As the weather continues to heat up, more of us are heading to the freezer for ice-creams.
But the history of the product has a lot more to it than just marketing.
Newstalk's Simon Tierney took The Hard Shoulder down memory lane.
"In the 1940s and 1950s, if you said in Ireland that you wanted an ice-cream - as opposed to a tub of ice-cream - people would have looked at you aghast.
"It was advertised and called 'cream ices', so it was a complete inversion that we use now.
"That history is very much tied into Rathfarnham in south Dublin - that of course is where the Hughes brothers, three brothers, set up Hazelbrook Farm in 1926.
"It was bought by Unilever in the 1970s.
"It's confusing because when you go abroad, or at least to the UK, and you see Walls Ice-Cream and it has the same logo as HB, it's because Unilever basically bought up all those companies.
"But that was a real farm, it was Hazelbrook Farm, and it was very very successful".
The history of Irish ice pops, a thread:
The Wibbly Wobbly Wonder was launched by HB in Dublin in 1974 as a cost saving measure, because half of it was made up of jelly which was cheap to make. It cost just 3 pence. 1/5 pic.twitter.com/9Xz3bVzhFy— Simon Tierney (@tierneysimon) August 11, 2022
He says ice-cream only started being put on a stick, as we know it today, in the 1940s.
"They said that it comes on a stick, which makes it more hygienic.
"They actually promoted it and publicised it on the back of the fact that you didn't have to touch the ice-cream when you were eating it, because it had this wooden stick going up the middle of it".
While he says the Wibbly Wobbly Wonder, launched in 1974, was something different.
"This was an economists dream.
"There was someone in the accounts department in HB in the early 1970s, who thought 'Is there a way we can have the same size ice-cream, but with less cream in it?'
"So they thought 'Ok, we can still call it an ice-cream - but we'll be put the top half as just jelly'.
"Jelly is just sugared water with a bit of gelatin in it [and is] very, very cheap to make.
"So you're actually halving the amount of cream that you need in each product".
And what of the Cornetto, that's still going strong?

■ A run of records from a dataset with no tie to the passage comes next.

/-- A hand-over at the gauges as the rules have it. -/
theorem State.Hands.gaugeTakes (h : s.Hands u all moved) (g : Fin 8) :
    s.gaugeTakes (u.handed s.ci all moved faults) g := by
  set t := u.handed s.ci all moved faults with t_eq
  have ci : t.ci = u.ci := (handed_only u s.ci all moved faults).ci
  obtain ⟨shown, placed⟩ : GaugeHanded (u.handOver s.ci all faults) u.ci g s.ge[g] s.li t := h.gauge g
  unfold State.gaugeTakes
  rw [ci]
  have kept : ((u.handOver s.ci all faults).shows u.ci s.ge[g]).record = s.ge[g].record ∧
      ((u.handOver s.ci all faults).shows u.ci s.ge[g]).curve = s.ge[g].curve ∧
      ((u.handOver s.ci all faults).shows u.ci s.ge[g]).pos = s.ge[g].pos := by
    unfold HandOver.shows
    split
    · split
      · exact derived_kept _ _ _ _
      · exact ⟨rfl, rfl, rfl⟩
    · exact ⟨rfl, rfl, rfl⟩
  have stays (same : (u.handOver s.ci all faults).shows u.ci s.ge[g] = s.ge[g]) : t.ge[g].display = s.ge[g].display ∧
      t.ge[g].range = s.ge[g].range ∧ t.ge[g].target = s.ge[g].target ∧ t.ge[g].limited = s.ge[g].limited := by
    rw [same] at shown
    exact ⟨shown.display, shown.range, shown.target, shown.limited⟩
  refine ⟨shown.record.trans kept.1, shown.curve.trans kept.2.1, shown.pos.trans kept.2.2, fun none => stays ?_,
    fun r record => ?_⟩
  · rw [HandOver.shows, none]
  have value : (u.handOver s.ci all faults).shows u.ci s.ge[g] =
      if s.ci.eff r.source ≠ u.ci.eff r.source ∨ s.ci.refFault ≠ u.ci.refFault then
        s.ge[g].derived r u.ci.refFault (u.ci.eff r.source) else s.ge[g] := by
    rw [HandOver.shows, record]
    refine if_congr ?_ rfl rfl
    rw [Bool.or_eq_true, decide_eq_true_eq, or_comm]
    exact or_congr mem_changedChannels h.all
  have derived (handed : s.ci.eff r.source ≠ u.ci.eff r.source ∨ s.ci.refFault ≠ u.ci.refFault) := value.trans (if_pos handed)
  refine ⟨fun still => stays ?_, fun handed invalid => ?_, fun n handed sound valid some sorted => ?_⟩
  · rcases still with not | ⟨sound, held⟩
    · exact value.trans (if_neg not)
    · rw [value, sound, derived_held held]
      exact ite_self _
  · rw [derived handed, derived_blank invalid] at shown
    exact ⟨shown.display, shown.range, shown.target, shown.limited⟩
  · rw [derived handed, sound, derived_valid valid some] at shown placed
    set d := (curveValue s.ge[g].curve n).1 with d_eq
    have outside : r.outside d = decide (d < r.vMin ∨ r.vMax < d) := by rw [GaugeRec.outside, Bool.decide_or]
    refine ⟨d, shown.display, ?_, ?_, ?_, fun unset out => ?_⟩
    · rw [shown.range]
      exact curveValue_gives sorted n
    · rw [shown.target]
      show (r.dial d : Int) = _
      split
      · rw [dial_low ‹_›]
        rfl
      · split
        · rw [GaugeRec.dial, if_neg ‹_›, if_pos ‹_›]
        · exact dial_inside (by omega) (by omega)
    · rw [shown.limited, ← outside]
      rfl
    · exact (placed (by
        show (s.ge[g].limited || r.outside d) = true
        rw [outside, decide_eq_true out, Bool.or_true]) unset).hasPlaced

end

end Sys2Proof.Machine
end

section
/-! PROOFS. The states one evaluation of a leaf enters (R128 to R130): the table's lines, the entry test repeated, and that it settles. -/

namespace Sys2Proof.Machine

set_option Elab.async false

/-! ## The lines of the table (R130) -/

theorem firstLine_cons (b : Bool) (e : LeafState) (rest : List (Bool × LeafState)) :
    (((b, e) :: rest).find? (·.1)).map (·.2) = if b then some e else (rest.find? (·.1)).map (·.2) := by cases b <;> rfl

theorem shut_eq_perInputs (l : Leaf) : l.shut = l.perInputs := by
  simp only [Leaf.shut, Leaf.perInputs, Bool.and_eq_true, decide_eq_true_eq]

theorem line_eq_firstLine (l : Leaf) (tested : Fin 5 → Bool) :
    l.line tested = l.firstLine (fun slot r => tested slot && decide (l.readings[slot] = r)) l.state := by
  unfold Leaf.line Leaf.firstLine Leaf.lines
  cases l.state <;>
    simp only [firstLine_cons, List.find?_nil, Option.map_none, shut_eq_perInputs, Bool.and_comm, Bool.and_left_comm]

/-- The entry test of a state (R130): where it leads. -/
def Leaf.next (l : Leaf) (st : LeafState) : Option LeafState :=
  l.firstLine (fun slot r => decide (l.readings[slot] = r)) st

theorem line_all (l : Leaf) : l.line (fun _ => true) = l.next l.state := by
  rw [line_eq_firstLine]
  simp only [Bool.true_and]
  rfl

section
variable (l : Leaf)

theorem next_locked : l.next .locked = if l.readings[slotClosed] = .inactive then some .opening
    else if l.readings[slotLocked] = .inactive ∧ l.readings[slotClosed] = .active then some .closed else none := by
  simp only [Leaf.next, Leaf.firstLine, Leaf.lines, firstLine_cons, List.find?_nil, Option.map_none, decide_eq_true_eq,
    Bool.and_eq_true]

theorem next_closed : l.next .closed = if l.readings[slotClosed] = .inactive then some .opening
    else if l.readings[slotLocked] = .active ∧ l.hasLock = true then some .locked else none := by
  simp only [Leaf.next, Leaf.firstLine, Leaf.lines, firstLine_cons, List.find?_nil, Option.map_none, decide_eq_true_eq,
    Bool.and_eq_true]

"They arrived in the 1970s... much more recently than I thought.
"But they had actually been invented in Naples in 1959.
"This genius, he realised that with the Cornetto he could invent the world's first pre-packaged ice-cream cone.

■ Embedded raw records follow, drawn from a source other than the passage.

-- ==== Sys2Proof/Machine/RegMap.lean ====
section
/-! DEFINITION. The register map: every register table of the spec as data. A row names the register, its first word
address, how its indices step (count and stride, outermost index first), and its fields from bit 15 down with their access type (R9)
and reset value. Bits that no field covers are reserved and read 0 (R10); addresses that no row covers are unassigned (R11). -/

namespace Sys2Proof.Machine

/-- The access types of R9. -/
inductive Access where
  | rw | ro | wo | w1c | rc | rwl | fuse
  deriving DecidableEq, Repr

/-- One field of a register table. -/
structure RegField where
  hi : Nat
  lo : Nat
  ty : Access
  reset : Nat
  deriving DecidableEq, Repr

/-- One register table, for all its indices. -/
structure RegRow where
  name : String
  base : Nat
  dims : List (Nat × Nat)
  fields : List RegField
  deriving DecidableEq, Repr

/-- An address offset reached by some choice of the indices. -/
def RegRow.reaches : List (Nat × Nat) → Nat → Bool
  | [], off => off == 0
  | (n, s) :: rest, off => off / s < n && RegRow.reaches rest (off % s)

/-- The row covers the word address. -/
def RegRow.covers (r : RegRow) (a : Nat) : Bool := r.base ≤ a && RegRow.reaches r.dims (a - r.base)

/-- The bits of the row's fields of one access type. -/
def RegRow.mask (r : RegRow) (ty : Access) : Nat :=
  r.fields.foldl (fun acc f => if f.ty = ty then acc ||| ((2 ^ (f.hi + 1 - f.lo) - 1) <<< f.lo) else acc) 0

/-- The register's value at reset. -/
def RegRow.resetValue (r : RegRow) : Nat := r.fields.foldl (fun acc f => acc ||| (f.reset <<< f.lo)) 0
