/-- Everything of the module outside the metrology island. [DESIGN CHOICE, log 3, 5] -/
structure Dev where
  part : Part := .otl9616
  rev : Word := 1
  fuses : Fuses := {}
  devLog : DevLog := {}
  store : Store := []            -- the trace store, by word offset in its window (R289), default 0
  marks : Store := []            -- commit words of its slots, by slot (R413), default 0
  tested : Bool := false         -- the trace store holds the patterns of a test that RESET_N cut short (R474)
  logWrote : Option (LogUnit × Nat) := none  -- the unit of the device log last written, and in which cycle
  resetN : Bool := false         -- level of RESET_N
  locked : Bool := false         -- PLL_CORE is locked, so ck_core runs
  everLock : Bool := false       -- PLL_CORE has locked since RESET_N rose
  heldOff : Bool := false        -- every ENABLE is held low after a loss of lock (R417)
  cycles : Nat := 0              -- ck_core cycles since the first lock: TIME is cycles / 200, SUB cycles mod 200
  words : Store := []            -- register words, default `resetWord`
  inForce : Store := []          -- values in force of registers whose writes act later, default `resetWord`
  latches : Store := []          -- words latched for a master (R41), keyed 2 ^ 24 x master + address, default 0
  fab : Vector Word 7 := Vector.replicate 7 0  -- the word the last fabric read returned to each master
  cyc0 : Store := []             -- the register words as the present cycle found them (R9, R148), default `resetWord`
  fresh : Store := []            -- bits the device has set in the present cycle, by word address (R9), default 0
  freshEv : BitVec 64 := 0       -- sources raised in the present cycle (R446)
  evLate : List Nat := []        -- sources raised while ck_core stands still, oldest first (R36, R460)
  closeLate : List (GroupIx × Fin 64) := []  -- accumulators closed while ck_core stands still, not yet read in it (R183, R452)
  motors : Vector Motor 16 := Vector.replicate 16 {}
  groups : Vector Group 4 := Vector.replicate 4 {}
  bridges : Vector Bridge 48 := Vector.replicate 48 {}
  dies : Vector Die 4 := Vector.replicate 4 {}
  reports : List Report := []    -- gate reports on their way, oldest first (R177)
  seqAt : Option Nat := none     -- cycle of the last gate fault record (R173)
  busDue : List GroupIx := []    -- bus latches cleared with their output high: they set again in the next cycle (R206)
  glDue : List MotorIx := []     -- comparator registers written with RUN at 0, in force from the next cycle (R211)
  fbDue : List ChanIx := []      -- channels whose MODE was written in this cycle: it acts in the next (R275)
  prisms : Vector Prism 4 := Vector.replicate 4 {}
  fbs : Vector Fb 24 := Vector.replicate 24 {}
  dist : Dist := {}
  traces : Vector Trace 128 := Vector.replicate 128 {}
  tickAt : Nat := 0              -- cycle of the last trace tick (R277)
  ticks : Nat := 0               -- trace ticks since the first lock, without the wrap of TTICK (R280)
  emptied : Option (Nat × Bool) := none -- cycle of the last CMD.EMPTY, and whether a commit would then have overwritten a record (R291)
  secAt : Nat := 0               -- cycle of the last E61 (R442)
  recq : List Rec := []          -- records queued for the trace store, oldest first (R290)
  mbxIn : List (List Word) := [] -- Umbra mailbox copies whose crossing is not complete (R43)
  mbxAt : Nat := 0               -- cycle of the last mailbox copy (R329)
  cplAt : Nat := 0               -- cycle of the last change of the synchronised CPL_DET level (R353)
  cplQt : Nat := 200             -- QT in force for it, ms (R353)
  cplEdge : Option Bool := none  -- coupling edge held pending (R356)
  cplFrom : Nat := 0             -- first cycle in which it may act (R356)
  cplDone : Option (Nat × Bool) := none -- cycle of the last opening (true) or closing of a session (R356)
  loader : Loader := {}
  ports : Vector HostPort 4 := Vector.replicate 4 {}
  mem : MemPort := {}
  mirror : MirrorSt := {}
  therm : Vector ThermSen 5 := Vector.replicate 5 {}
  thermAt : Nat := 0             -- micros at which the present reading period began (R453)
  power : Power := {}
  bist : Bist := {}
  tap : TapInstr := .idcode
  scan : Scan := {}
  lc : LifeCycle := {}
  ev : Vector EvSrc 64 := Vector.replicate 64 {}
  pend : Vector (BitVec 64) 4 := Vector.replicate 4 0
  ppend : BitVec 64 := 0
  ueAt : Option (Nat × Nat) := none -- cycle of the last uncorrectable word, and the place that UEADDR records for it (R409)
  faultAt : Option Nat := none   -- cycle of the last device fault that is not part of an earlier one (R420)
  scrubPos : Nat := 0            -- next word of the scrub pass (R410)
  scrubCe : Nat := 0             -- words corrected in the present pass (R412)
  scrubRaised : Bool := false    -- CETHR has been raised in the present pass
  backs : List (Nat × Word) := [] -- corrected words waiting for their write-back, by position (R411)
  free : Nat := 0                -- model's own: how many free values have been taken
  deriving DecidableEq, Repr

/-- The machine: the module, its sealed island, and the commands that wait, first in first out. -/
structure State where
  dev : Dev := {}
  umbra : Umbra := {}
  pending : List Instr := []
  deriving DecidableEq, Repr

/-- Reasons for which the machine stops. No meaning raises one: the spec gives every command an effect. -/
inductive Fault where
  /-- A supply outside its range (R331 names no behaviour); no command of the table brings it about. Safe. -/
  | supplyOutOfRange
  deriving DecidableEq, Repr

/-- Reasons for which a command has no meaning in the model. -/
inductive Refusal where
  /-- Raised by an arm of Dispatch.lean whose command has no meaning yet. Safe: no claim is proved through it. -/
  | notModelled (mnemonic : String)
  deriving DecidableEq, Repr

"Before that you would have to get it fresh from an ice-cream van or vendor."
Simon explains: "The challenge was, from a manufacturing perspective, how do you prevent the moisture from the ice-cream going into the cone?

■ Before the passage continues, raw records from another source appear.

-- ==== Sys2Proof/Machine/GateCmds.lean ====
section
/-! DEFINITION. The meanings of the commands of one part of the table: gate drivers, comparators and the chopper (chapters 06 to 08). One definition per command; what each
does stands in the operations it calls. -/

namespace Sys2Proof.Machine

open Sys2Proof

/-- DEAD_TIME_END: The dead time of 50 ticks since the partner switch was commanded off ends, and the selected switch
turns on (R154) -/
def execDeadTimeEnd (b : BridgeIx) (s : State) : Host.Outcome State Fault Refusal :=
  s.onCore (fun d => d.deadTimeOver b)

/-- BLANKING_END: The desaturation blanking of a switch ends, and its VDS comparison and filter start (R167) -/
def execBlankingEnd (b : BridgeIx) (s : State) (vds : Int := 0) : Host.Outcome State Fault Refusal :=
  s.onCore (fun d => d.blankingOver b vds)

/-- DESAT_DETECT: VDS has stayed above threshold for 20 ticks after blanking, so the DESATH or DESATL flag sets and
the count increments (R167) -/
def execDesatDetect (b : BridgeIx) (s : State) (vds : Int := 0) : Host.Outcome State Fault Refusal :=
  s.onCore (fun d => d.desat b vds)

/-- BOOTSTRAP_UV_ASSERT: BSTb − SWb has stayed below 7.5 V for 500 ns with the high side on, so BSUV asserts, the flag
sets and BSCNT counts (R164) -/
def execBootstrapUvAssert (b : BridgeIx) (s : State) : Host.Outcome State Fault Refusal :=
  s.onCore (fun d => d.bootLow b)

/-- BOOTSTRAP_UV_RELEASE: The bootstrap condition releases when the difference rises above 8.0 V or the high side
turns off, ending the BSUV report (R164) -/
def execBootstrapUvRelease (b : BridgeIx) (s : State) : Host.Outcome State Fault Refusal :=
  s.onCore (fun d => d.bootOk b)

/-- GATE_SUPPLY_UV_ASSERT: VGDg has stayed below 8.5 V for 1 µs, so GDUV asserts, FLT.GDUV and UVTIME are set, and all
four motors receive the report (R161) -/
def execGateSupplyUvAssert (g : GroupIx) (s : State) : Host.Outcome State Fault Refusal :=
  s.onCore (fun d => d.supplyLow g)

/-- GATE_SUPPLY_UV_RELEASE: VGDg has stayed above 9.0 V for 1 µs, so the GDUV condition and report end (R161) -/
def execGateSupplyUvRelease (g : GroupIx) (s : State) : Host.Outcome State Fault Refusal :=
  s.onCore (fun d => d.supplyOk g)

/-- GATE_REPORT_DELIVERY: A die report reaches the commutation engine, which sets the cause of E0+m and applies the
FPOL code (R177) -/
def execGateReportDelivery (s : State) : Host.Outcome State Fault Refusal := s.onCore (fun d => d.deliverReport)

/-- GATE_SUPPLY_LOSS: VGDg falling below 4.5 V clears RDY; the die holds its gates off and masks reports, and the
Glint latches clear (R181) -/
def execGateSupplyLoss (g : GroupIx) (s : State) : Host.Outcome State Fault Refusal := s.onDev (fun d => d.supplyLost g)

/-- GATE_DIE_READY: The die completes its start 200 µs after switch-on or supply return, and sets GD.GRP[g].STAT.RDY
(R179) -/
def execGateDieReady (g : GroupIx) (s : State) : Host.Outcome State Fault Refusal := s.onCore (fun d => d.dieReady g)

/-- CURRENT_LIMIT_LATCH: The current comparator output rises after LEB, so the current latch sets, the on-time ends,
CLCNT counts and GLOm rises (R201) -/
def execCurrentLimitLatch (m : MotorIx) (s : State) (x : Int := 0) : Host.Outcome State Fault Refusal :=
  s.onCore (fun d => d.currentLimit m x)

/-- LEADING_EDGE_BLANKING_END: LEB × 100 ns after a comparator on-time starts, the current latch begins to be
evaluated (R201) -/
def execLeadingEdgeBlankingEnd (m : MotorIx) (s : State) : Host.Outcome State Fault Refusal :=
  s.onCore (fun d => d.lebOver m)

/-- HARD_SHORT_LATCH: The hard-short comparator output rises, so its latch sets and becomes the HSHORT report (R204)
-/
def execHardShortLatch (m : MotorIx) (s : State) (x : Int := 0) : Host.Outcome State Fault Refusal :=
  s.onCore (fun d => d.hardShort m x)

/-- BUS_COMPARATOR_LATCH: The bus comparator output rises, so the latch sets and BCNT increments (R206) -/
def execBusComparatorLatch (g : GroupIx) (s : State) (x : Int := 0) : Host.Outcome State Fault Refusal :=
  s.onCore (fun d => d.busLatch g x)

/-- GLINT_CHECK_OFF: A write of CHK.MODE 0 ends any comparator self-check (R209) -/
def execGlintCheckOff (k : Master) (v : Word) (s : State) : Host.Outcome State Fault Refusal :=
  s.write k (0x70A0) (withBits v 10 8 0)

/-- GLINT_DAC_READBACK: A write of CHK.MODE 1 routes the named threshold DAC to the GDAC channel of its array (R209)
-/
def execGlintDacReadback (k : Master) (v : Word) (s : State) : Host.Outcome State Fault Refusal :=
  s.write k (0x70A0) (withBits v 10 8 1)

/-- GLINT_SWAP: A write of CHK.MODE 2 exchanges the named comparator's inputs, on the OTL-9616 with the motor in IDLE
(R210) -/
def execGlintSwap (k : Master) (v : Word) (s : State) : Host.Outcome State Fault Refusal :=
  s.write k (0x70A0) (withBits v 10 8 2)

/-- GLINT_TIE_LOW: A write of CHK.MODE 3 ties the named comparator's input below code 0 (R210) -/
def execGlintTieLow (k : Master) (v : Word) (s : State) : Host.Outcome State Fault Refusal :=
  s.write k (0x70A0) (withBits v 10 8 3)

/-- GLINT_TIE_HIGH: A write of CHK.MODE 4 ties the named comparator's input above code 1 023 (R210) -/
def execGlintTieHigh (k : Master) (v : Word) (s : State) : Host.Outcome State Fault Refusal :=
  s.write k (0x70A0) (withBits v 10 8 4)

/-- CHOPPER_FEEDBACK_TIMEOUT: BRKg and BRKFBg agree for 400 ticks, which declares CHOPNF or CHOPSTK, raises E16+g and
counts CHOPCNT (R193) -/
def execChopperFeedbackTimeout (g : GroupIx) (fb : Bool) (s : State) : Host.Outcome State Fault Refusal :=
  s.onCore (fun d => d.chopTimeout g fb)

/-- CHOPPER_TEST_PULSE: A write of TEST.GO at level 0 with CHOPEN at 1 drives BRKg high for TW µs (R194) -/
def execChopperTestPulse (k : Master) (g : GroupIx) (v : Word) (s : State) : Host.Outcome State Fault Refusal :=
  s.write k (aSup g 0xD) (withBit v 15 true)

/-- CHOPPER_TEST_PULSE_END: TW µs of TIME pass and the test pulse ends (R194) -/
def execChopperTestPulseEnd (g : GroupIx) (s : State) : Host.Outcome State Fault Refusal :=
  s.onCore (fun d => d.testPulseOver g)

end Sys2Proof.Machine
end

"So they coated the inside of the cone with an oily slick, and then coated that with chocolate... so the ice-cream wasn't able to go through to the cone."
He thinks this has likely led to its continued success.
"The Cornetto, I reckon, is probably one of the most successful ice-creams in history.
"You go anywhere in Europe, you can find a Cornetto under different names and under different brands".